監督:デビッド・ミデル

出演:フランキー・フェイソン エンリコ・ナターレ

 

 無実の黒人男性が白人警官に殺害された事件を映画化。殺害までの90分間を実際の事件とほぼ同時進行で描き出す。2011年11月19日、早朝のニューヨーク。双極性障害を患うケネス・チェンバレンは就寝中に医療用通報装置を誤作動させてしまう。安否確認にやって来た3人の警官に、ドア越しに通報は間違いだと伝えるが信じてもらえない。警官たちはドアを開けるのを拒むケネスに不信感を募らせ、次第に高圧的な態度をとるようになっていく。主演のフランキー・フェイソンはゴッサム・インディペンデント映画賞で主演俳優賞を受賞した。

 

 医療用通報装置を誤作動させただけで殺されるなんて、本当に理不尽だけど、実話に基づいていて、忠実に再現した作品。だから本当に怖い。何の罪も犯してなくても殺される。それも警察官に。
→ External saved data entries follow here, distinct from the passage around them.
-- ==== Sys2Proof/Machine/Dispatch.lean ====
section
/-! DEFINITION. The dispatch of a command to its meaning: one arm for each constructor of Instr. -/

namespace Sys2Proof.Machine
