/-- R405, R407, R409, R410: bulk messages that leave. A message closes with the next number of its room, and RESET where one is due; it leaves whole where credits
allow, each cell using one, or over the house mesh where its entry names a relay; one that cannot leave is held, and leaves when its path is up or credits come
back. An ACK ends the request the message contained, as its REFUSED cell says, or is passed on; for a GET_REQ it stops the resends, or refuses the MOVE. A
message without one is sent again whole and counted; one that gets none in time is dropped, its room's count to be reset, its request ending as to a dead target,
with the record; a bulk get's destination then holds the error value. A bulk get reads its descriptors, ends at once where its checks fail or no way leads to its
house, and else sends its GET_REQ and waits.
Choices of the model it rests on: log entries 4, 89 to 91. -/
def Obligations.DoorsSendAndResend : Prop :=
  (∀ (m : BulkMsg) (s : State),
    (m.kind ≠ 4 ∨ s.portTakes m.port = false → exec (.bulkAck m) s = .next s) ∧
    (m.kind = 4 → s.portTakes m.port = true → m.dstHouse = s.house → m.dstRoom = s.room → msgSound m = false →
      exec (.bulkAck m) s = .next (Claims.freed s m)) ∧
    (Claims.AckComes s m → (∀ d ∈ s.doorMsgs, ¬Claims.AckOf s m d) → exec (.bulkAck m) s = .next (Claims.freed s m)) ∧
    (∀ p, m.kind = 4 → s.portTakes m.port = true → m.dstHouse ≠ s.house → s.way s.activeB m.dstHouse m.dstRoom = .door → Claims.DoorIds s →
      s.bestDoor (bits (s.houseRoute s.activeB m.dstHouse) 8 0) = some p → m.cells.length + 1 ≤ s.credits p →
      ∃ t, exec (.bulkAck m) s = .next t ∧ t.mem = s.mem ∧ t.reqs = s.reqs ∧ t.doorMsgs = s.doorMsgs ∧
        t.out = (Claims.freed s m).out ++ Claims.cellsOn s (Claims.onward s m) p)) ∧
  (∀ (m : BulkMsg) (d : DoorMsg) (c : Cell) (i : Nat) (r : Req) (n : Nat) (s : State), Claims.AckComes s m → Claims.Contains s d c i r n → Claims.AckOf s m d →
    let u := { Claims.freed s m with doorMsgs := [], reqs := s.reqs.eraseIdx i }
    (m.cells = [] → exec (.bulkAck m) s = .next u) ∧
    (∀ b, m.cells = [b] → b.tag = c.tag → b.dstRoom = c.srcRoom → b.pass = c.pass →
      exec (.bulkAck m) s = .next (u.setSlot n (if b.aux = 0x20 then { s.slot n with dead := true }
        else if b.aux = 0x13 then { s.slot n with cancelled := true } else { s.slot n with refused := true })))) ∧
  (∀ (m : BulkMsg) (d : DoorMsg) (g : Get) (s : State), Claims.AckComes s m → s.doorMsgs = [d] → Claims.AckOf s m d → d.get = some g →
    (m.cells = [] → exec (.bulkAck m) s = .next { Claims.freed s m with doorMsgs := [{ d with acked := true }] }) ∧
    (m.cells ≠ [] → (s.slot g.slot).stage = .started → exec (.bulkAck m) s = .next
      (({ Claims.freed s m with doorMsgs := [] } : State).setSlot g.slot { s.slot g.slot with refused := true, stage := .ended 0 0 }))) ∧
  (∀ (m : BulkMsg) (d : DoorMsg) (c : Cell) (s : State), Claims.AckComes s m → s.doorMsgs = [d] → d.cells = [c] → d.get = none → d.kind = 0 ∨ d.kind = 3 →
    Claims.AckOf s m d → c.srcHouse = s.house → c.srcRoom ≠ s.room →
    (m.cells = [] → ∃ t, exec (.bulkAck m) s = .next t ∧ t.doorMsgs = [] ∧ t.mem = s.mem ∧ Claims.Responds s t c 9 0 []) ∧
    (∀ b, m.cells = [b] → b.tag = c.tag → b.dstRoom = c.srcRoom → b.pass = c.pass →
      ∃ t, exec (.bulkAck m) s = .next t ∧ t.doorMsgs = [] ∧ t.mem = s.mem ∧ Claims.Responds s t c 0xA b.aux [])) ∧
  (∀ (id : Nat) (s : State),
    ((∀ d ∈ s.doorMsgs, d.id = id → d.closed = false ∨ d.kind = 4 ∨ d.srcHouse ≠ s.house) → exec (.doorTargetTimeout id) s = .next s) ∧
    ((∀ d ∈ s.doorMsgs, d.id = id → d.closed = false ∨ d.sent = false ∨ d.acked = true) → exec (.doorRetry id) s = .next s) ∧
    ((∀ d ∈ s.doorMsgs, d.id = id → d.closed = true) → exec (.bulkMessageClose id) s = .next s) ∧
    ((∀ d ∈ s.doorMsgs, d.closed = false ∨ d.sent = true) → exec .doorPathUp s = .next s)) ∧
  (∀ (d : DoorMsg) (s : State), s.doorMsgs = [d] → d.closed = true → d.srcHouse = s.house → d.kind ≠ 4 →
    let key := doorKey d.house d.room d.engine
    let endsSo := fun (t : State) => exec (.doorTargetTimeout d.id) s = .next t ∧ t.doorMsgs = [] ∧ key ∈ t.doorReset ∧
      t.reg Reg.doorTimeouts = (s.reg Reg.doorTimeouts + 1) % 2 ^ 64 ∧ t.reg Reg.fabRoomDead = s.reg Reg.fabRoomDead
    (∀ c i r n, Claims.Contains s d c i r n → ∃ t, endsSo t ∧ t.reqs = s.reqs.eraseIdx i ∧ t.slots = (s.setSlot n { s.slot n with dead := true }).slots ∧
      t.mem = s.mem ∧ t.reg Reg.fabTimeouts = (s.reg Reg.fabTimeouts + 1) % 2 ^ 64 ∧ Claims.Recorded s t 0x20 6 d.engine) ∧
    (∀ g n w, d.get = some g → (s.slot g.slot).stage = .started → (s.slot g.slot).mvBad g.src.d g.dst.d = false → g.src.d.ty = g.dst.d.ty →
      g.src.d.block = .none → g.got = [] → Claims.Flat s g.dst n w → 1 ≤ n → Claims.Writable s (s.slot g.slot) g.dst.d.base (n * w) →
      ∃ t, endsSo t ∧ (t.slot g.slot).stage = .ended 0 0 ∧ (t.slot g.slot).dead = true ∧
        Claims.Stores s t (aOff g.dst.d.base) (List.replicate (n * w) 0xFF))) ∧
  (∀ (d : DoorMsg) (p : Nat) (s : State), s.doorMsgs = [d] →
    (Claims.DoorWay s d p → d.kind ≠ 4 → d.srcHouse = s.house →
      let uses := fun (t : State) => t.credits p = s.credits p - (d.cells.length + 1) ∧ t.mem = s.mem ∧ t.slots = s.slots ∧ t.reqs = s.reqs
      (d.closed = true → d.sent = true → d.acked = false → ∃ t, exec (.doorRetry d.id) s = .next t ∧ uses t ∧ t.doorMsgs = [d] ∧
        t.reg Reg.doorRetransmits = (s.reg Reg.doorRetransmits + 1) % 2 ^ 64 ∧ t.out = s.out ++ Claims.cellsOn s d p) ∧
      (d.closed = true → d.sent = false → ∃ t, exec .doorPathUp s = .next t ∧ uses t ∧ t.doorMsgs = [{ d with sent := true }] ∧
        t.out = s.out ++ Claims.cellsOn s d p ∧ t.reg Reg.doorMsgsSent = (s.reg Reg.doorMsgsSent + 1) % 2 ^ 64) ∧
      (d.closed = false → d.sent = false →
        let k := doorKey d.house d.room d.engine
        ∃ t, exec (.bulkMessageClose d.id) s = .next t ∧ uses t ∧ t.doorMsgs = [{ Claims.closing s d with sent := true }] ∧ k ∉ t.doorReset ∧
          Tbl.get 0 t.doorSeq k = Tbl.get 0 s.doorSeq k + 1 ∧ t.out = s.out ++ Claims.cellsOn s (Claims.closing s d) p ∧
          t.reg Reg.doorMsgsSent = (s.reg Reg.doorMsgsSent + 1) % 2 ^ 64)) ∧
    (Claims.MeshWay s d p → d.kind ≠ 4 → d.srcHouse = s.house → d.closed = true →
      (d.sent = true → d.acked = false → ∃ t, exec (.doorRetry d.id) s = .next t ∧ t.out = s.out ++ Claims.cellsOn s d p ∧
        t.reg Reg.doorRetransmits = (s.reg Reg.doorRetransmits + 1) % 2 ^ 64) ∧
      (d.sent = false → ∃ t, exec .doorPathUp s = .next t ∧ t.doorMsgs = [{ d with sent := true }] ∧ t.out = s.out ++ Claims.cellsOn s d p)) ∧
    (Claims.NoWay s d → d.kind ≠ 4 →
      (d.closed = true → exec (.doorRetry d.id) s = .next s ∧ exec .doorPathUp s = .next s) ∧
      (d.closed = false → ∃ t, exec (.bulkMessageClose d.id) s = .next t ∧ t.doorMsgs = [Claims.closing s d] ∧ t.out = s.out))) ∧
  (∀ (p : Fin 40) (n : Nat) (s : State),
    let u := { s with doorUsed := Tbl.set 0 s.doorUsed p.val (Tbl.get 0 s.doorUsed p.val - n) }
    u.credits p = 32768 - (Tbl.get 0 s.doorUsed p.val - n) ∧ (∀ q, q ≠ p.val → u.credits q = s.credits q) ∧
    ((∀ d ∈ s.doorMsgs, d.closed = false ∨ d.sent = true) → exec (.doorCreditReturn p n) s = .next u) ∧
    ∀ d q, s.doorMsgs = [d] → d.closed = true → d.sent = false → d.kind ≠ 4 → d.srcHouse = s.house → Claims.DoorWay u d q →
      ∃ t, exec (.doorCreditReturn p n) s = .next t ∧ t.doorMsgs = [{ d with sent := true }] ∧ t.out = s.out ++ Claims.cellsOn s d q) ∧
  (∀ (i : Nat) (s u : State) (a b : Tensor),
    let l := [(s.slot i).word 2, (s.slot i).word 3]
    let v := u.slot i
    let ra := u.readTensor v false (v.word 2)
    let rb := u.readTensor v true (v.word 3)
    (s.moverReady i 2 = false ∨ (s.slot i).mvGet = false → exec (.bulkGet i) s = .next s) ∧
    (s.moverReady i 2 = true → (s.slot i).mvGet = true →
      (s.moverOff i = true → ∃ t, exec (.bulkGet i) s = .next t ∧ Claims.Ends s t i 0x13 0) ∧
      (s.moverOff i = false → s.fetchTensors i l = (u, false) → exec (.bulkGet i) s = .next u) ∧
      (s.moverOff i = false → s.fetchTensors i l = (u, true) →
        (v.refused = true → ∃ t, exec (.bulkGet i) s = .next t ∧ Claims.Ends u t i 0x15 0) ∧
        (∀ st, v.refused = false → u.getChecks v ra rb = some st → ∃ t, exec (.bulkGet i) s = .next t ∧ Claims.Ends u t i st 0) ∧
        (v.refused = false → ra = .ok a → rb = .ok b → u.getChecks v (.ok a) (.ok b) = none →
          let h := aHouse a.d.base
          let r := aRoom a.d.base
          let off := u.way u.activeB h r = .door ∧ u.unitOff (76 + doorEngineOf (bits (u.houseRoute u.activeB h) 8 0)) = true
          (0 ∈ a.d.size → ∃ t, exec (.bulkGet i) s = .next t ∧ Claims.Ends u t i 0 0) ∧
          (0 ∉ a.d.size → off → ∃ t, exec (.bulkGet i) s = .next t ∧ Claims.Ends u t i 0x13 0) ∧
          (0 ∉ a.d.size → u.way u.activeB h r = .miss → ∃ t, exec (.bulkGet i) s = .next t ∧ (t.slot i).stage = .ended 0 0 ∧ (t.slot i).dead = true ∧
            ∀ n w, Claims.Flat u b n w → 1 ≤ n → a.d.ty = b.d.ty → a.d.block = .none → Claims.Writable u v b.d.base (n * w) →
              t.reg Reg.fabRouteMiss = (u.reg Reg.fabRouteMiss + 1) % 2 ^ 64 ∧ Claims.Stores u t (aOff b.d.base) (List.replicate (n * w) 0xFF)) ∧
          (0 ∉ a.d.size → u.way u.activeB h r ≠ .miss → ¬off → ∃ t, exec (.bulkGet i) s = .next t ∧ t.slot i = { v with stage := .started } ∧
            t.mem = u.mem ∧ ∃ m ∈ t.doorMsgs, m.kind = 1 ∧ m.get = some ⟨i, a, b, [], false⟩ ∧ m.house = h ∧ m.room = r ∧ m.arg0 = 0 ∧
              m.arg1 = sizeOf_ a.d.size ∧ m.closed = true ∧ m.cells.map Cell.payload = [a.d.raw])))))
/-! ## Memory, power, supply, clocks and heat -/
そして、やっぱりという感じだけど、彼を撃ち殺した警察官は罪に問われなかった。アメリカはやっぱり病んでいる〜。彼が頑なに警察官を室内に入れなかった理由ははっきりとは示されなかったけど、精神疾患を患っており、過去に警官にひどい目に遭ったのかもしれない。いずれにしても、これが白人だったら、富裕層が暮らす地域だったら、こんなことにはならなかったはず。

 

 警察官の1人は最初からチェンバレンに偏見を持っていて「このあたりは治安が悪い、住んでいる人も悪人だ」と思い込んでいるふしがある。アメリカ警察の人種差別は、この事件の後も続発しており、「Black lives matter」運動も盛り上がった。それでもなくならない。元々人種差別的な人が警察官になるのか、警察に入って偏見を持つようになるのか、だとしたら組織として問題がある。組織改革をするべきだという声は上がらないのかな。上がってもやらないのか。